**Aim of the task:** Only one stretch of the records below is wanted: the lines from the one holding "scratchpads (R262). -/" through the one holding "cores := [], ctxs". Return it exactly, both ends included.

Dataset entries
-- ==== Sys2Proof/Machine/Power.lean ====
section
/-! DEFINITION. Cluster regulators and power-on (R262–R265), converters (R366, R367), temperatures (R368), soft errors and
scrubbing (R373), fatal errors (R372) and the graft table (R256–R261, R328). -/

namespace Sys2Proof.Machine

open Sys2Proof

/-- A microsecond in cycles of the module clock (log entry 3). -/
def usec : Nat := 1200

/-- The bytes of a run are lost: they read as memory nothing has written. -/
def Memory.lose (m : Memory) (a n : Nat) : Memory := m.filter fun c => !(decide (a ≤ c.1) && decide (c.1 < a + n))

/-! ### Fatal errors (R372) -/

/-- What keeps its contents when the core rails are removed: all but core and cluster scratchpads (R262). -/
def Memory.railsOff (m : Memory) : Memory :=
  m.filter fun c => decide (c.1 / 2 ^ 48 ≠ Space.code .scratch) && decide (c.1 / 2 ^ 48 ≠ Space.code .cluster)

/-- A flash slot holds the 64 records: die d's bytes from 262,144 · d. -/
def State.recordsCopy (s : State) : Memory :=
  (List.range 64).flatMap fun d =>
    let a := (⟨.die, d, recordBase⟩ : Place).phys
    (s.mem.part a 0x4_0000).map fun c => (c.1 - a + 0x4_0000 * d, c.2)

/-- A fatal error: FATAL in every die, the records to the oldest flash slot, the rails off, stage 0 (R366, R368, R372). -/
def State.fatal (s : State) : State :=
  let t := (List.range 64).foldl (fun u d => u.log d evFatal 0 none 0 []) s
  { t with
    flash := t.flash.put (t.fatals % 4) t.recordsCopy, fatals := t.fatals + 1
    cores := [], ctxs := [], reqs := [], net := [], used := [], owed := [], crcFails := [], reports := [], engRoutes := []
    clusters := [], image := none, running := none, groups := [], members := [], pageMove := none, mem := t.mem.railsOff
    rotation := none, outTurn := [], injected := 0, consumed := 0, coppice := Coppice.blank
    dies := t.dies.mapV fun _ d =>
      { Die.blank with seq := d.seq, place := d.place, logAt := d.logAt, logged := d.logged, convDark := d.convDark, attach := d.attach }
    bringup := { t.bringup with stage := 0, fail := 0, sapling := false, trained := false, ms := 0, began := none, fatal := true } }

/-! ### Regulators (R262–R264) -/

/-- The first site of a cluster, for its events. -/
def clusterHome (cl : Nat) : Nat := clusterSite cl 0 0

def insertNat (a : Nat) : List Nat → List Nat
  | [] => [a]
  | b :: t => if a ≤ b then a :: b :: t else b :: insertNat a t

def sortNat : List Nat → List Nat
  | [] => []
  | a :: t => insertNat a (sortNat t)

/-- Cores the sites carry, in ascending number. -/
def State.coresOn (s : State) (sites : List Nat) : List Nat := sortNat (sites.filterMap fun x => (s.site x).core)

**Completed exercise:**
/-- What keeps its contents when the core rails are removed: all but core and cluster scratchpads (R262). -/
def Memory.railsOff (m : Memory) : Memory :=
  m.filter fun c => decide (c.1 / 2 ^ 48 ≠ Space.code .scratch) && decide (c.1 / 2 ^ 48 ≠ Space.code .cluster)

/-- A flash slot holds the 64 records: die d's bytes from 262,144 · d. -/
def State.recordsCopy (s : State) : Memory :=
  (List.range 64).flatMap fun d =>
    let a := (⟨.die, d, recordBase⟩ : Place).phys
    (s.mem.part a 0x4_0000).map fun c => (c.1 - a + 0x4_0000 * d, c.2)

/-- A fatal error: FATAL in every die, the records to the oldest flash slot, the rails off, stage 0 (R366, R368, R372). -/
def State.fatal (s : State) : State :=
  let t := (List.range 64).foldl (fun u d => u.log d evFatal 0 none 0 []) s
  { t with
    flash := t.flash.put (t.fatals % 4) t.recordsCopy, fatals := t.fatals + 1
    cores := [], ctxs := [], reqs := [], net := [], used := [], owed := [], crcFails := [], reports := [], engRoutes := []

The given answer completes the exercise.